47 * `angle_pitch` - output layer name for pitch angle.
48 * `angle_yaw`- output layer name for yaw angle.
49 * `angle_roll` - output layer name for roll angle.
50 * `age_gender` - converting age gender recognition model output to `ContainerPrediction` with `ClassificationPrediction` named `gender` for gender recognition, `ClassificationPrediction` named `age_classification` and `RegressionPrediction` named `age_error` for age recognition.
51 * `age_out` - output layer name for age recognition.
52 * `gender_out` - output layer name for gender recognition.
53 * `action_detection` - converting output of model for person detection and action recognition tasks to `ContainerPrediction` with `DetectionPrdiction` for class agnostic metric calculation and `DetectionPrediction` for action recognition.
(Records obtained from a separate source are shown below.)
-- ==== Sys2Proof/Machine/Dispatch.lean ====
section
/-! DEFINITION. The dispatch: one arm per constructor of Instr, one call of its meaning. -/

namespace Sys2Proof.Machine

def exec (i : Instr) (s : State) : Host.Outcome State Fault Refusal :=
  match i with
  | .pllDecode => Sys2Proof.Machine.execPllDecode s
  | .frame => Sys2Proof.Machine.execFrame s
  | .decodeFrame => Sys2Proof.Machine.execDecodeFrame s
  | .wbDetect => Sys2Proof.Machine.execWbDetect s
  | .tokLit b => Sys2Proof.Machine.execTokLit b s
  | .tokEsc8 e n => Sys2Proof.Machine.execTokEsc8 e n s
  | .tokEsc24 b0 b1 b2 => Sys2Proof.Machine.execTokEsc24 b0 b1 b2 s
  | .tokEscUndef x => Sys2Proof.Machine.execTokEscUndef x s

end Sys2Proof.Machine
end

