/-- Entry `j` of block `i`, where every block has `k` entries. -/
theorem getElem?_flatMap_blocks {α β : Type} {f : α → List β} {k : Nat}
    (hf : ∀ x, (f x).length = k) {l : List α} {i : Nat} {x : α} (h : l[i]? = some x) {j : Nat}
    (hj : j < k) : (l.flatMap f)[k * i + j]? = (f x)[j]? := by
  induction l generalizing i with
  | nil => simp at h
  | cons y l ih =>
    rw [List.flatMap_cons]
    cases i with
    | zero =>
      obtain rfl : y = x := by simpa using h
      rw [Nat.mul_zero, Nat.zero_add, List.getElem?_append_left (by rwa [hf])]
    | succ i =>
      have hskip : k * (i + 1) + j - k = k * i + j := by rw [Nat.mul_succ]; omega
      rw [List.getElem?_append_right (by rw [hf, Nat.mul_succ]; omega), hf, hskip]
      exact ih (by simpa using h)

/-! ## What the body changes (R343) -/

/-- The registers a detection leaves (spec/42_weakbit.md R343, R345). -/
theorem wbBody_regs (s : State) :
    (wbBody s).regs
      = { s.regs with
          wbCount := (wbCountWord
            (wbScan s.regs.wbLength.toNat { s with cmp := Comparator.reset })).1
          wbRecords := BitVec.ofNat 32 (detected s).recs.length
          wbBytes := BitVec.ofNat 32 (detected s).bytes.length
          bytesAnalyzed := s.regs.wbLength
          bitsAnalyzed := BitVec.ofNat 64 (8 * s.regs.wbLength.toNat)
          density := densityOf (detected s).count s.regs.wbLength.toNat
          status := s.regs.status.setWbFlag (detected s).ovf } := by
  rw [wbBody, commitWb, (wbScan_compareOnly _ { s with cmp := Comparator.reset }).regs]
  rfl

theorem toNat_wbCountWord {s : State} (h : s.cmp.count < 2 ^ 32) :
    (wbCountWord s).1.toNat = s.cmp.count := by
  rw [wbCountWord, if_pos h]
  exact toNat_word_ofNat h

/-- The memory a detection leaves, in the words of the statements. -/
theorem wbBody_mem_tables (s : State) :
    (wbBody s).mem
      = { s.mem with
          wbrec := bufWrite s.mem.wbrec 0 ((detected s).recs.flatMap WeakRecord.words)
          wbbyte := bufWrite s.mem.wbbyte 0 ((detected s).bytes.map (BitVec.ofNat 32)) } :=
  wbBody_mem s

theorem wbBody_eq (s : State) :
    wbBody s
      = { s with
          regs := (wbBody s).regs, mem := (wbBody s).mem, cmp := (wbBody s).cmp
          uninitRead := (wbBody s).uninitRead, draws := (wbBody s).draws } := by
  rw [wbBody, (wbScan_compareOnly _ { s with cmp := Comparator.reset }).eq]
  rfl

theorem wbBody_bytes (b : ByteBuf) (s : State) : (wbBody s).mem.bytes b = s.mem.bytes b := by
  rw [wbBody_mem]
  cases b <;> rfl

/-- The body of a detection changes WBREC and WBBYTE alone of the word buffers. -/
theorem wbBody_words {b : WordBuf} (hrec : b ≠ .wbrec) (hbyte : b ≠ .wbbyte) (s : State) :
    (wbBody s).mem.words b = s.mem.words b := by
  rw [wbBody_mem]
  cases b with
  | idam => rfl
  | sect => rfl
  | wbrec => exact absurd rfl hrec
  | wbbyte => exact absurd rfl hbyte

end Sys2Proof.Machine

namespace Sys2Proof

open Machine Claims

/-- Settles O54: each check in R331's order is the first that fails, and a failure writes STATUS
alone. -/
theorem detectValidatesInOrder : Obligations.DetectValidatesInOrder := by
  refine fun s => ⟨fun hfew => exec_wbDetect_of_check (validateWb_of_few hfew),
    fun hrevs hempty => exec_wbDetect_of_check (validateWb_of_empty hrevs hempty),
    fun hrevs hlen hbad => ?_, fun hlegal => ⟨_, exec_of_legal (c := .wbDetect) hlegal, rfl⟩⟩
  refine exec_wbDetect_of_check (validateWb_of_not_legal hrevs hlen ?_)
  rintro ⟨-, hmost, -, hcap⟩
  omega

/-- Settles O55: the body writes both tables from cell 0 on, and with R6's capacities every count,
offset and record fits its field. -/
theorem detectCommitsItsReport : Obligations.DetectCommitsItsReport := by
  intro s hp hlegal
  obtain ⟨-, -, -, -, -, hcap⟩ := params_bounds hp
  have hlen := s.regs.wbLength.isLt
  have htables := detected_tables hlegal
  have hrecs := (detected_bounded s).recs
  have hbytes := (detected_bounded s).bytes
  refine ⟨_, exec_of_legal (c := .wbDetect) hlegal, succeedCommand_eng _, ?_, ?_, ?_, ?_, ?_, ?_,
    ?_, ?_, ?_, ?_, ?_⟩ <;>
    simp only [Op.body, succeedCommand_regs, succeedCommand_mem, wbBody_regs, wbBody_mem_tables]
  · exact toNat_wbCountWord
  · exact toNat_word_ofNat (by omega)
  · exact toNat_word_ofNat (by omega)
  · rw [BitVec.toNat_ofNat, Nat.mod_eq_of_lt (by omega)]
  · rfl
  · rfl
  · intro i r hr j hj
    have hi : i < (detected s).recs.length := (List.getElem?_eq_some_iff.1 hr).1
    rw [bufGet_bufWrite_getElem? _ _ (by rw [weakWords_length]; omega),
      getElem?_flatMap_blocks WeakRecord.words_length hr hj,
      toNat_weakWords (htables.recs r (List.mem_of_getElem? hr)) hlen.le hj]
  · intro i o ho
    have hi : i < (detected s).bytes.length := (List.getElem?_eq_some_iff.1 ho).1
    rw [bufGet_bufWrite_getElem? _ _ (by rwa [List.length_map]), List.getElem?_map, ho,
      Option.map_some, Option.map_some,
      toNat_word_ofNat ((htables.bytes o (List.mem_of_getElem? ho)).trans hlen)]
  · exact fun i hi => bufGet_bufWrite_past _ _ (by rwa [weakWords_length])
  · exact fun i hi => bufGet_bufWrite_past _ _ (by rwa [List.length_map])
The representations in container have names `class_agnostic_prediction` and `action_prediction` respectively.
54 * `priorbox_out` - name of layer containing prior boxes in SSD format.
55 * `loc_out` - name of layer containing box coordinates in SSD format.
56 * `main_conf_out` - name of layer containing detection confidences.
57 * `add_conf_out_prefix` - prefix for generation name of layers containing action confidences if topology has several following layers or layer name.
58 * `add_conf_out_count` - number of layers with action confidences (optional, you can not provide this argument if action confidences contained in one layer).
59 * `num_action_classes` - number classes for action recognition.
60 * `detection_threshold` - minimal detection confidences level for valid detections.
61 * `super_resolution` - converting output of single image super resolution network to `SuperResolutionPrediction`.
62 * `landmarks_regression` - converting output of model for landmarks regression to `FacialLandmarksPrediction`.
63 * `text_detection` - converting output of model for text detection to `TextDetectionPrediction`.
64 * `pixel_class_out` - name of layer containing information related to text/no-text classification for each pixel.
65 * `pixel_link_out` - name of layer containing information related to linkage between pixels and their neighbors.
66 * `human_pose_estimation` - converting output of model for human pose estimation to `PoseEstimationPrediction`.
67 * `part_affinity_fields_out` - name of output layer with keypoints pairwise relations (part affinity fields).
68 * `keypoints_heatmap_out` - name of output layer with keypoints heatmaps.
69 * `beam_search_decoder` - realization CTC Beam Search decoder for symbol sequence recognition, converting model output to `CharacterRecognitionPrediction`.
70 * `beam_size` - size of the beam to use during decoding (default 10).
71 * `blank_label` - index of the CTC blank label.
72 * `softmaxed_probabilities` - indicator that model uses softmax for output layer (default False).
73 * `gaze_estimation` - converting output of gaze estimation model to `GazeVectorPrediction`.